EL HOMBRE DE LA PATA DE PALO

—Te lo explicaré una vez y no más, niño. No tengo por qué darle cuentas a nadie, y menos a un mocoso como tú. Aunque, bueno, tampoco quiero que tengas una idea equivocada. Para que lo sepas: no es el doctor Serejov quien va a venir dentro de un rato a casa. Se trata de una visita imprevista. Esta persona se encuentra en Petrogrado por asuntos de negocios, ¿comprendes? Le he contado lo de tu madre y quiere despedirse de ella. No creo que se quede más de media hora dadas las circunstancias, pero al saber que estabas aquí ha pedido conocerte. Por más que pienso, no se me ocurre por qué, pero C es así, completamente imprevisible, se le antoja cada cosa…

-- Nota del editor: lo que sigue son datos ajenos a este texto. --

/-- Settles O30: format by format, the fields of the encoded word select its row of the tables and give its operands back. -/
theorem decodeOfEncode : Obligations.DecodeOfEncode := by
  intro i h
  cases i with
  | sll f | srl f | sra f | sllv f | srlv f | srav f | jr f | jalr f | mfhi f | mthi f | mflo f | mtlo f
  | mult f | multu f | div f | divu f | add f | addu f | sub f | subu f | and f | or f | xor f | nor f
  | slt f | sltu f =>
    simp [encode, decode_special, decodeSpecial]
  | syscall code | brk code => simp [encode, decode_special, decodeSpecial]
  | j t | jal t | cop1 t | cop2 t | cop3 t => simp [encode, decode_eq_decodeRow, decodeRow]
  | beq f | bne f | blez f | bgtz f | addi f | addiu f | slti f | sltiu f | andi f | ori f | xori f | lui f
  | lb f | lh f | lwl f | lw f | lbu f | lhu f | lwr f | sb f | sh f | swl f | sw f | swr f
  | lwc0 f | lwc1 f | lwc2 f | lwc3 f | swc0 f | swc1 f | swc2 f | swc3 f =>
    simp [encode, decode_eq_decodeRow, decodeRow]
  | bltz rs imm | bgez rs imm | bltzal rs imm | bgezal rs imm =>
    simp [encode, encodeRegimm, decode_regimm, decodeRegimm]
  | mfc0 f | mtc0 f | cfc0 f | ctc0 f => simp [encode, decode_cop0, decodeCop0, coBit_eq_copOf]
  | bc0 rt imm => simp [encode, decode_cop0, decodeCop0, coBit_eq_copOf]
  | rfe mid => exact decode_encode_rfe mid
  | cop0Co low => exact decode_encode_cop0Co h

/-! ## Encoding a decoded word -/

section Decoded
variable {w : Word} {i : Instr}

theorem encode_of_decodeSpecial (hop : opOf w = 0x00#6) (h : decodeSpecial w = .ok i) : encode i = w ∧ i.WellFormed := by
  unfold decodeSpecial at h
  split at h
  case h_29 => cases h
  case h_9 hfn | h_10 hfn => cases h; exact ⟨codeWord_fields hop hfn, rfl⟩
  all_goals cases h; exact ⟨encodeR_ofWord hop ‹_›, rfl⟩

theorem encode_of_decodeRegimm (hop : opOf w = 0x01#6) (h : decodeRegimm .canonical w = .ok i) :
    encode i = w ∧ i.WellFormed := by
  rw [decodeRegimm] at h
  split at h
  case h_5 => cases h
  all_goals cases h; exact ⟨encodeRegimm_fields hop ‹_›, rfl⟩

theorem encode_decodeCo (hop : opOf w = 0x10#6) (hco : w.extractLsb' 25 1 = 1#1) :
    encode (decodeCo w) = w ∧ (decodeCo w).WellFormed := by
  unfold decodeCo
  split
  case isTrue hrfe =>
    obtain ⟨hcop, hfn⟩ := (isRfeLow_iff hco).mp hrfe
    exact ⟨rfeWord_fields hop hcop hfn, rfl⟩
  case isFalse hrfe => exact ⟨coWord_fields hop hco, wellFormed_cop0Co.mpr hrfe⟩

theorem encode_of_decodeCop0 (hop : opOf w = 0x10#6) (h : decodeCop0 w = .ok i) : encode i = w ∧ i.WellFormed := by
  unfold decodeCop0 at h
  split at h
  case isTrue hco => cases h; exact encode_decodeCo hop hco
  case isFalse =>
    split at h
    case h_6 => cases h
    case h_5 hcop => cases h; exact ⟨encodeBc0_fields hop hcop, rfl⟩
    all_goals cases h; exact ⟨encodeCop_ofWord hop ‹_›, rfl⟩

end Decoded

/-- Settles O31: in each row the bits that select it and the bits of its operands make up the whole word. -/
theorem encodeOfDecode : Obligations.EncodeOfDecode := by
  intro w i h
  rw [decode_eq_decodeRow, decodeRow] at h
  split at h
  case h_1 hop => exact encode_of_decodeSpecial hop h
  case h_2 hop => exact encode_of_decodeRegimm hop h
  case h_17 hop => exact encode_of_decodeCop0 hop h
  case h_3 | h_4 | h_18 | h_19 | h_20 => cases h; exact ⟨encodeJ_targetOf ‹_›, rfl⟩
  case h_41 => cases h
  all_goals cases h; exact ⟨encodeI_ofWord ‹_›, rfl⟩

/-! ## Words that name no instruction -/

/-- The unassigned primary opcodes (R97). -/
def UnassignedOp (op : BitVec 6) : Prop :=
  (0x14 ≤ op.toNat ∧ op.toNat ≤ 0x1F) ∨ op = 0x27#6 ∨ op = 0x2C#6 ∨ op = 0x2D#6 ∨ op = 0x2F#6 ∨
    (0x34 ≤ op.toNat ∧ op.toNat ≤ 0x37) ∨ 0x3C ≤ op.toNat

/-- The unassigned SPECIAL functions (R99). -/
def UnassignedFunct (fn : BitVec 6) : Prop :=
  fn.toNat ∈ [1, 5, 10, 11, 14, 15, 20, 21, 22, 23, 28, 29, 30, 31, 40, 41] ∨ 44 ≤ fn.toNat

/-- The unassigned REGIMM selectors (R100). -/
def UnassignedSelector (sel : BitVec 5) : Prop := sel.toNat ∉ [0, 1, 16, 17]

section Unassigned
variable {w : Word}

theorem decode_unassignedOp (h : UnassignedOp (opOf w)) : decode w = .error (.unassignedOp (opOf w)) := by
  rw [decode_eq_decodeRow, decodeRow]
  split
  case h_41 => rfl
  all_goals rename_i hop; simp [UnassignedOp, hop] at h

theorem decode_unassignedFunct (hop : opOf w = 0x00#6) (h : UnassignedFunct (functOf w)) :
    decode w = .error (.unassignedFunct (functOf w)) := by
  rw [decode_special hop, decodeSpecial]
  split
  case h_29 => rfl
  all_goals rename_i hfn; simp [UnassignedFunct, hfn] at h

theorem decode_unassignedSelector (hop : opOf w = 0x01#6) (h : UnassignedSelector (rtOf w)) :
    decode w = .error (.unassignedRegimm (rtOf w)) := by
  rw [decode_regimm hop, decodeRegimm]
  split
  case h_5 => rfl
  all_goals rename_i hrt; simp [UnassignedSelector, hrt] at h

end Unassigned

end Sys2Proof

namespace Sys2Proof.Machine

/-- A word that names no instruction stops the machine (R95, R102; 60_exceptions.md R282). -/
theorem execute_of_decode_error {w : Word} {e : DecodeError} (h : decode w = .error e) (s : State) :
    ∃ t, execute w s = .next t ∧ HaltsWith s t (.unimplemented w) w := by
  obtain ⟨i, hi, -⟩ | ⟨-, -, hx⟩ := execute_cases w s
  · rw [h] at hi
    cases hi
  · exact ⟨_, hx, rfl⟩

/-- Settles O29: each of the three tables rejects its unassigned entries, and a rejected word stops the machine. -/
theorem unassignedWordsHalt : Obligations.UnassignedWordsHalt := by
  intro w s h
  have hw : UnassignedOp (opOf w) ∨ (opOf w = 0x00#6 ∧ UnassignedFunct (functOf w)) ∨
      (opOf w = 0x01#6 ∧ UnassignedSelector (rtOf w)) := by
    simpa only [UnassignedOp, UnassignedFunct, UnassignedSelector, or_assoc] using h
  have hrej : ∃ e, decode w = .error e := by
    obtain hop | ⟨hop, hfn⟩ | ⟨hop, hrt⟩ := hw
    · exact ⟨_, decode_unassignedOp hop⟩
    · exact ⟨_, decode_unassignedFunct hop hfn⟩
    · exact ⟨_, decode_unassignedSelector hop hrt⟩
  obtain ⟨e, he⟩ := hrej
  exact ⟨⟨e, he⟩, execute_of_decode_error he s⟩

end Sys2Proof.Machine
end

section
/-! PROOFS. The cycle (40_pipeline_cycle.md): a step as its phases, the fatal conditions of each phase, what the latch and
`pc` hold after a step, and the load-delay slot. -/

namespace Sys2Proof.Machine

/-! ## A step from its phases (R120) -/

section Phases
variable {s t u : State} {w : Word} {i : Instr} {r : FatalReason}

theorem step_of_fetch_fatal (hr : s.running) (hf : fetch s = .fatal r) : step s = .next (s.raiseInFetch r) := by
  simp [step, hr, hf]

theorem step_of_execute (hr : s.running) (hf : fetch s = .ok w t)
    (hx : execute s.nextInstr (enterExecute t w) = .next u) : step s = .next u.endStep := by
  simp [step, hr, hf, runLatched, hx]

theorem execute_of_decode (h : decode w = .ok i) : execute w s = exec i s := by simp [execute, h]

/-- A word stops in neither a fault nor a refusal: its instruction answers a next state, or it names none and halts. -/
theorem execute_total (w : Word) (s : State) : ∃ t, execute w s = .next t := by
  obtain ⟨i, -, he⟩ | ⟨-, -, he⟩ := execute_cases w s
  · exact he ▸ exec_next i s
  · exact ⟨_, he⟩

theorem execute_nextInstr (h : execute w s = .next t) : t.nextInstr = s.nextInstr := by
  obtain ⟨i, -, he⟩ | rfl := execute_next h
  · exact (exec_frame he).nextInstr
  · rfl

theorem execute_history (h : execute w s = .next t) : s.history <+: t.history := by
  obtain ⟨i, -, he⟩ | rfl := execute_next h
  · exact exec_history he
  · exact List.prefix_rfl

/-- A word that halts the machine stores nothing (R132). -/
theorem execute_mem_of_halted (h : execute w s = .next t) (hs : s.running) (ht : ¬t.running) : t.mem = s.mem := by
  obtain ⟨i, -, he⟩ | rfl := execute_next h
  · by_contra hne
    obtain ⟨-, -, hh⟩ := (exec_frame he).mem hne
    exact ht (hh.trans hs)
  · rfl

theorem enterExecute_eq (hf : fetch s = .ok w t) : enterExecute t w =
    { t with nextInstr := w, pc := s.pc + 4#32, output := s.resolveLoad.output, load := none } := by
  rw [fetch_same hf]
  cases hl : s.load <;> simp [enterExecute, State.resolveLoad, State.latch, State.setReg, hl]

end Phases

/-- Settles O33: the state that `exec` is given is the one in which the load resolve leaves the machine. -/
theorem stepRunsTheDecodedInstruction : Obligations.StepRunsTheDecodedInstruction := by
  intro s t v fetched i hr hf hi he
  have hx : execute s.nextInstr (enterExecute t fetched) = .next v := by
    rw [execute_of_decode hi, enterExecute_eq hf]
    cases hl : s.load <;> simpa [State.resolveLoad, hl] using he
  rw [step_of_execute hr hf hx]
  exact ⟨fun hv => by rw [endStep_running hv]; rfl, fun r hv => by rw [endStep_halted hv]⟩

/-- Settles O37: the fetch stops the step in a next state, or the latched word answers one. -/
theorem stepsExactlyWhileRunning : Obligations.StepsExactlyWhileRunning := by
  refine ⟨fun s hr => ?_, fun s r hh => by simp [step, hh]⟩
  cases hf : fetch s with
  | fatal r => exact ⟨_, step_of_fetch_fatal hr hf⟩
  | ok w t =>
    obtain ⟨u, hx⟩ := execute_total s.nextInstr (enterExecute t w)
    exact ⟨_, step_of_execute hr hf hx⟩

/-! ## Fatal conditions (R131, R132) -/

/-- Settles O35: the fetch is a load of a word at `pc`, and its three ways to fail are those of every load. -/
theorem fetchFatalChangesNothing : Obligations.FetchFatalChangesNothing := by
  intro s hr
  refine ⟨fun r hf => step_of_fetch_fatal hr hf, fun h4 => ?unaligned, fun h4 hc => ?unmapped,
    fun d h4 hc hk hacc => ?refused⟩
  case unaligned => exact memRead_misaligned s _ _ (not_aligned_of_mod h4)
  case unmapped => exact memRead_unmapped s _ _ (aligned_of_mod h4) hc
  case refused => exact (memRead_external s _ .word d (aligned_of_mod h4) hc hk).trans (if_neg (Bool.eq_false_iff.1 hacc))

/-- Settles O36: the fetch stores nothing, and neither does a word that halts the machine. -/
theorem fatalStepKeepsMemory : Obligations.FatalStepKeepsMemory := by
  intro s s' h hh
  obtain ⟨hr, ⟨r, -, rfl⟩ | ⟨w, t, u, hf, hx, rfl⟩⟩ := step_next h
  · rfl
  · have hu : ¬u.running := by rwa [State.running, endStep_halted_field] at hh
    have hmem : (enterExecute t w).mem = s.mem := by rw [fetch_same hf]; simp
    have hrun : (enterExecute t w).halted = none := by rw [fetch_same hf]; simpa using hr
    rw [endStep_mem, execute_mem_of_halted hx hrun hu, hmem]

/-! ## The latch and `pc` (R121, R122) -/

/-- A fetch from RAM, SCRATCH or BIOS reads the word at `pc`. -/
theorem fetch_wordAt {s t : State} {w : Word} (hm : isMemoryAddress (physicalOf s.pc) = true)
    (hf : fetch s = .ok w t) : w = s.wordAt (physicalOf s.pc) := by
  obtain ⟨r, hr, hk⟩ := classify_of_isMemoryAddress hm
  obtain ⟨ha, -⟩ := memRead_ok hf
  have hread := memRead_wordAt (s := s) (by simpa [aligned, bytesOf] using ha) hr hk
  injection hf.symm.trans hread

Eran las cinco de la tarde y me encontraba de vuelta en casa. Iba a ser nuestra última noche en Petrogrado antes de volver al hospital y Lara Aleksandrovna —que pensaba pasarla en casa de una hermana que vivía a un par de manzanas— había dicho que me recogería al día siguiente a las nueve en punto. Acababa de mostrarle a tía Nina el regalo de Rasputín y ella, al principio, escuchó con interés lo que le conté de nuestra visita. Pero debía de tener otras cosas en la cabeza porque enseguida me soltó la perorata que acabo de reproducir.

—Escúchame bien: llegado el momento, tú saludas a C como un muchacho bien educado, respondes a lo que te pregunte, que imagino que serán unas cuantas amabilidades formales, y luego te vas derechito al cuarto de tu madre para que podamos hablar a solas. ¿Me has comprendido, Lionechka?

No hacía falta que insistiera. Prefería mil veces dedicar mis últimas horas en casa a velar el sueño de mamá, a enjugar su frente, a hablarle aunque ella no pudiera escucharme. ¿Qué más me daba esa inesperada visita de mi tía? Si las circunstancias hubieran sido otras, tal vez me habría divertido estudiar al tal C —Mr. «Cee» como humorísticamente lo llamaba mi madre, pronunciando la inicial de su nombre con su sonido en inglés—, pero, siendo las que eran, todo me daba igual.

Sin embargo, mientras ayudaba a tía Nina a abullonar los escuálidos y deshilachados almohadones de nuestro viejo sofá (más gorditos, Leonid, así, así, el rojo también, con arte, muchacho), recuerdo que me vi cavilando sobre el hecho de que por fin parecían haber surtido efecto los conjuros y rogativas de tía Nina para que ese caballero fuese a visitarla. Me refiero a las velitas votivas y las puestas de frente o de espaldas del retrato del oficial de marina con monóculo y bastón que adornaba su mesita de noche. Por un momento, me entretuve en recordar las veces que había visto iluminarse los ojos de mi tía con la llegada de aquellos sobres con sellos del Reino Unido, escritos siempre con letra menuda y en tinta verde. Y su recuerdo, inevitablemente, hizo acudir a mi memoria la imagen de mamá, joven y guapa, tan llena de vida como era entonces, riéndose cariñosamente de tía Nina: «Así que hoy tenemos a Mr. C castigado de cara a la pared. Vaya, vaya, ¿qué habrá hecho esta vez?», decía. Y luego, arrepentida de su pequeña maldad, se acercaba a su hermana para abrazarla por la cintura: «No te preocupes, Nina, seguro que pronto llegan buenas noticias. ¿Quieres que le escriba unas líneas?».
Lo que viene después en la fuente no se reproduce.